I started writing this column on Saturday morning before the full implications of the Dominic Cummings scandal became apparent.

My initial intention had been to write an ‘amusing’ piece about why McDonald’s had snubbed us up north and had declined to open restaurants here, favouring the south east.

And maybe follow that up with some cutting sarcasm about how Wetherspoons is desperate to reopen its pubs and the plans it intends to put in place to ensure the safety of its staff and customers.

Then maybe I would have moved on to plans to reopen schools and whether or not that was a safe thing to do. And maybe I would have rounded off my column by referencing the official death figures supplied by the Department of Health and Social Care and the Office (DHSC) or National Statistics (OBS).

But I scrapped all that after the country was overtaken by events from Westminster surrounding Dominic Cummings, the Prime Minister’s senior special adviser and the subsequent Covid-19 press briefing hosted by Boris Johnson.
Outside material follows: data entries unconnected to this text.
-- ==== Sys2Proof/Proofs/State/Settled.lean ====
section
/-! PROOFS. The statements of 10_state.md's family, settled. -/

namespace Sys2Proof.Machine

/-- Settles O53: the step is one of the moves, each of which keeps each part, and the configuration is fixed. -/
theorem everyStepKeepsTheInvariants : Obligations.EveryStepKeepsTheInvariants := by
  intro s t hs h
  have hmove : Move s t := step_move h
  have hcfg : t.cfg = s.cfg := configurationIsFixedFromReset s t h
  exact
    { config := hcfg ▸ hs.config
      scanner := hcfg ▸ hmove.scannerInv hs.config hs.scanner
      queue := hmove.queueInv hs.queue
      decoder := hcfg ▸ hmove.decoderInv hs.config hs.decoder
      rowsmp := hcfg ▸ hmove.rowsmp_lt hs.rowsmp }

/-- Settles O49: only the tick agent's move sets the position, and to the next one. -/
theorem onlyTheTickAgentMovesTphase : Obligations.OnlyTheTickAgentMovesTphase := by
  intro s t h hNoPowerOn
  cases step_move h with
  | tick turn sub => exact .inr ⟨sub.tphase, turn⟩
  | powerOn acts act => exact absurd act (hNoPowerOn acts)
  | select _ _ _ act | ledWrite _ _ _ _ act | readIdent _ _ _ act | readEvent _ _ act | readOther _ _ _ act
  | edgeCounted _ _ _ act | edgeIgnored _ _ _ act => exact .inl ⟨rfl, not_tickTurn_of_inbox act nofun⟩

/-- Settles O50: the register interface by its writers, and the LED port by the tick agent's moves. -/
theorem registersChangeOnlyByTheirWriters : Obligations.RegistersChangeOnlyByTheirWriters := by
  intro s t h hNoPowerOn
  have hmove := step_move h
  refine ⟨fun hne => ?_, fun hne => ?_, fun hne => ?_⟩
  · obtain hb | ⟨b0, bs, acts, act, hb⟩ | ⟨lo, hi, bs, acts, act, hb⟩ | ⟨acts, act⟩ := hmove.bus_cases
    · exact absurd (congrArg Bus.regsel hb) hne
    · exact ⟨b0, bs, acts, act, congrArg Bus.regsel hb⟩
    · exact ⟨_, lo :: hi :: bs, acts, act, congrArg Bus.regsel hb⟩
    · exact absurd act (hNoPowerOn acts)
  · obtain hb | ⟨_, _, _, _, hb⟩ | ⟨lo, hi, bs, acts, act, hb⟩ | ⟨acts, act⟩ := hmove.bus_cases
    · exact absurd (congrArg Bus.ledHost hb) hne
    · exact absurd (congrArg Bus.ledHost hb) hne
    · exact ⟨lo, hi, bs, acts, act, congrArg Bus.ledHost hb⟩
    · exact absurd act (hNoPowerOn acts)
  · cases hmove with
    | tick turn sub => exact ⟨turn, sub.ledOut hne⟩
    | powerOn acts act => exact absurd act (hNoPowerOn acts)
    | select | ledWrite | readIdent | readEvent | readOther | edgeCounted | edgeIgnored => exact absurd rfl hne

/-- Settles O51: the ready line by the writers of the queue. An enqueue raises it or leaves the queue as it is, a read only
lowers it. -/
theorem readyLineChangesOnlyByItsRules : Obligations.ReadyLineChangesOnlyByItsRules :=
  fun _ _ h => ⟨(step_move h).ready_falls, (step_move h).ready_rises⟩

/-- Settles O54: the parts that RESET writes have the invariants under every legal configuration, and the default one is
legal. -/
theorem invariantsHoldAtReset : Obligations.InvariantsHoldAtReset where
  config := defaultConfig_legal
  scanner := resetScanner_inv defaultConfig_legal
  queue := resetQueue_inv
  decoder := reset_decoderInv
  rowsmp := Nat.two_pow_pos _

/-- Settles O57: the values of the table, read off channel by channel and slot by slot. -/
theorem resetStateHoldsTheResetValues : Obligations.ResetStateHoldsTheResetValues :=
  ⟨fun ch => Vector.getElem_replicate ch.isLt, rfl, rfl, fun i => Vector.getElem_replicate i.isLt,
    rfl, rfl, rfl, rfl, rfl⟩

end Sys2Proof.Machine
end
I fully accept that by the time you read this, the situation may well have moved on, so for the avoidance of doubt, this column was written at lunchtime on Monday, May 25.

Let’s just put the events in the context of the government’s response and handling of the coronavirus pandemic.
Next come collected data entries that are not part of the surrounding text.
-- ==== Sys2Proof/Machine/Regs.lean ====
section
/-!
DEFINITION. The register map (chapter 21 and the field tables of every chapter): the fields of every register
with their width, reset value and retention class, and the registers with their addresses, kinds and parts.
A low and high register pair shows one field (R364). Fields of port registers are indexed port * n + i, those of
link registers link * n + i, in the order PA, PB and PL0, PL1.
-/

namespace Sys2Proof.Machine

/-- Retention classes (R8). -/
inductive Kept where
  | always | chip | block | lowPower | fuse | sticky
deriving DecidableEq, Repr

/-- Access codes (R7). -/
inductive Acc where
  | ro | rw | wo | w1c | rws
deriving DecidableEq, Repr

/-- Register kinds (R476). -/
inductive Kind where
  | setup | setupLocal | owner | own | claim | status
deriving DecidableEq, Repr

/-- A register field, or an indexed family of them: its number, width, retention class and reset value. -/
structure Fld where
  id : Nat
  width : Nat
  kept : Kept
  reset : Nat → Nat

/-- The default severity of each fault source (R462); 0 for reserved sources. -/
def defaultSeverity (n : Nat) : Nat :=
  if n ∈ [0x010, 0x020, 0x032, 0x071, 0x101] then 5
  else if n ∈ [0x011, 0x012, 0x0B9] then 4
  else if n ∈ [0x003, 0x022, 0x033, 0x041, 0x060, 0x061, 0x063, 0x070, 0x080, 0x090, 0x0B2, 0x0C2, 0x0B8, 0x100,
      0x105, 0x107] then 3
  else if n ∈ [0x001, 0x002, 0x031, 0x040, 0x072, 0x075, 0x082, 0x092, 0x0B0, 0x0C0, 0x0B1, 0x0C1, 0x0B3, 0x0C3,
      0x0D0, 0x102, 0x104, 0x108, 0x109, 0x10A] then 2
  else if n ∈ [0x021, 0x030, 0x062, 0x073, 0x074, 0x081, 0x091, 0x0BA, 0x0E0, 0x103, 0x106] then 1
  else 0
At the time of writing, there have been 36,793 deaths from Covid-19 with a positive test result as of May 23 (source: DHSC).

If that’s not a chilling enough statistic, the Office for National Statistic reported on May 8 (so will be considerably higher now) that 41,020 had died and Covid-19 had been mentioned on the death certificate. But most chillingly, the number of deaths over and above the usual number at this time of year stood at 54,437.
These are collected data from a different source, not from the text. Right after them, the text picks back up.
/-- READ_CORRECT_WRITE (R198): the PENDING word whose operation has had its column slots. `verify` are the cells that flip between
the rewrite and the verify read. -/
def Ctl.readCorrectWrite (m : Ctl) (a : Arr) (pc : Nat) (verify : Noise) : Ctl :=
  match (m.pc pc).bgReady .rcw with
  | none => m
  | some g =>
    let l : Loc := { bank := g.bank, row := g.row, word := g.word }
    let y := m.rowReady pc g.bank g.row
    if !y.1 then y.2
    else
      let m := (y.2.bgDrop pc g).bump F.CH_REPEAT_RCW pc
      let free := fun (m : Ctl) => m.modPc pc fun x => { x with catcher := x.catcher.filter fun q => !decide (q.loc = l) }
      let raw := Got.ofRaw (m.capture a pc l)
      let v := m.readWord a pc l
      let m := if decide (raw = .uncorrectable) && v.data?.isSome then m.bump F.CH_CODE_REBUILT pc else m
      match v.data? with
      | none => (((free m).bump F.CH_UNCORR_UNCORR pc).count 6 64)
      | some d =>
        let m := (m.writeWord a pc l d).staleRange (m.physAddr pc l.bank l.row l.word) 32
        let m := ((m.count 6 128).count 7 32).noise a verify
        match Got.ofRaw (m.capture a pc l) with
        | .clean _ => free m
        | _ => ((free m).bump F.CH_REPEAT_HARD pc).hardFault pc l d

/-- Words of a row as a copy reads them: data or a mark, or nothing where one cannot be decoded (R441 step 3). -/
def Ctl.copyWord (m : Ctl) (a : Arr) (pc : Nat) (l : Loc) : Option (Option Nat) :=
  match m.readWord a pc l with
  | .clean d => some (some d)
  | .corrected d => some (some d)
  | .poisoned => some none
  | .uncorrectable => none

/-- Copy a row to spare row `s` and make the map entry valid (R441 steps 2 to 5). `false` where it must wait for a
scrub. -/
def Ctl.copyRow (m : Ctl) (a : Arr) (pc : Nat) (b : BankIx) (row s : Nat) : Bool × Ctl :=
  let ws := (List.range 32).map fun w => m.copyWord a pc { bank := b, row := row, word := w }
  if ws.any (·.isNone) then
    (false, ws.zipIdx.foldl (fun m e => if e.1.isNone then (m.bump F.CH_UNCORR_UNCORR pc).urgentWord pc { bank := b, row := row, word := e.2 } else m) m)
  else
    let phys := 8192 + s
    let put := fun (m : Ctl) (e : Option (Option Nat) × Nat) =>
      match e.1 with
      | some (some d) => m.storeWord pc b phys e.2 d
      | _ => (m.storeWord pc b phys e.2 0).edit (.mark (wordIx pc b phys e.2) true)
    let m := ws.zipIdx.foldl put m
    let p := pageEncode (ws.map fun e => match e with | some (some d) => d | _ => 0)
    let m := (m.edit (.bytes (slotAddr pc b phys 34) (leBytes 32 p.1))).edit (.bytes (slotAddr pc b phys 35) (leBytes 32 p.2))
    let m := (m.count 6 1024).count 7 1024
    let orig := m.origRow pc b row
    let m : Ctl :=
      if orig != row then
        let repoint := fun (e : RSp) => if e.pc == pc && e.bank == b && e.row == orig then ({ e with spare := s, persist := false } : RSp) else e
        ({ m with rmap := m.rmap.map repoint, deadSpares := m.deadSpares ++ [{ pc := pc, bank := b, spare := row - 8192 }] } : Ctl)
      else { m with rmap := m.rmap ++ [{ pc := pc, bank := b, row := row, spare := s }] }
    let m := (List.range 16).foldl (fun m k => m.staleLine pc (m.addrOf pc b orig (2 * k) / 64)) m
    (true, m.modPc pc fun x =>
      { x with spares := x.spares.filter fun e => !(e.2.loc.bank == b && e.2.loc.row == row),
               unrep := x.unrep.filter fun l => !(l.bank == b && l.row == row),
               copies := x.copies.filter fun c => !(c.bank == b && c.row == row) })

/-- No spare row is left for a row that waits for a copy: its words stay unrepaired (R200 step 3, R441 step 1). -/
def Ctl.copyFails (m : Ctl) (pc : Nat) (b : BankIx) (row : Nat) : Ctl :=
  let mine := (m.pc pc).copies.filter fun c => c.bank == b && c.row == row
  let m := m.modPc pc fun x => { x with copies := x.copies.filter fun c => !(c.bank == b && c.row == row) }
  mine.foldl (fun m c => match c.word with | some w => m.unrepaired pc { bank := b, row := row, word := w } | none => m) m

/-- ROW_SPARE_COPY (R441): the copy that has had its column slots. The old row is closed with its page code, and the spare row is
opened for the writes and closed again. -/
def Ctl.rowSpareCopy (m : Ctl) (a : Arr) (pc : Nat) : Ctl :=
  match (m.pc pc).bgReady .copy with
  | none => m
  | some g =>
    let y := m.rowReady pc g.bank g.row
    if !y.1 then y.2
    else
      let m := y.2.bgDrop pc g
      if !m.canSpare pc g.bank then m.copyFails pc g.bank g.row
      else
        let s := (m.freeRow pc g.bank).getD 0
        let z := m.copyRow a pc g.bank g.row s
        if !z.1 then z.2
        else
          let m := z.2.forceClose a pc g.bank m.now
          let m := m.activate pc g.bank (8192 + s) (m.soonest pc .act g.bank 64 m.now) false
          m.precharge pc g.bank (m.soonest pc .pre g.bank 64 m.now)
Just pause for a moment and take in that last figure. There have been more than 54,000 excess deaths.

This country has suffered one of the highest death tolls in the world, although we are likely to be overtaken by Russia and Brazil as time goes on.

We were too late locking down and we were too late getting adequate personal protective equipment for front line medical staff. The sole objective of the government was to ensure the NHS was not overrun and as a result, elderly and vulnerable people were discharged from hospitals without being tested, seeding the virus into the care home sector causing absolute carnage.

We were told to ‘stay home’. That was the way we were going to ‘flatten the curve’. And people listened to that clear instruction and we did as we were told.

For me, personally, lockdown has been manageable. I can work from home so I’ve had something to keep me busy and I’ve been able to get food delivered. I have a small garden I can sit out in. I’ve taken my state-sanctioned exercise and I’m not on my own in lockdown so I’m not lonely.

The worst that we have suffered is not being able to see our family and we’ve missed a couple of birthday celebrations.

But for others, lockdown has been a traumatic ordeal. The have had to say goodbye to dying loved ones over Zoom. Some have not been able to go to their child’s funeral. Single parents have had to try to entertain children in a small flat and families have been torn apart.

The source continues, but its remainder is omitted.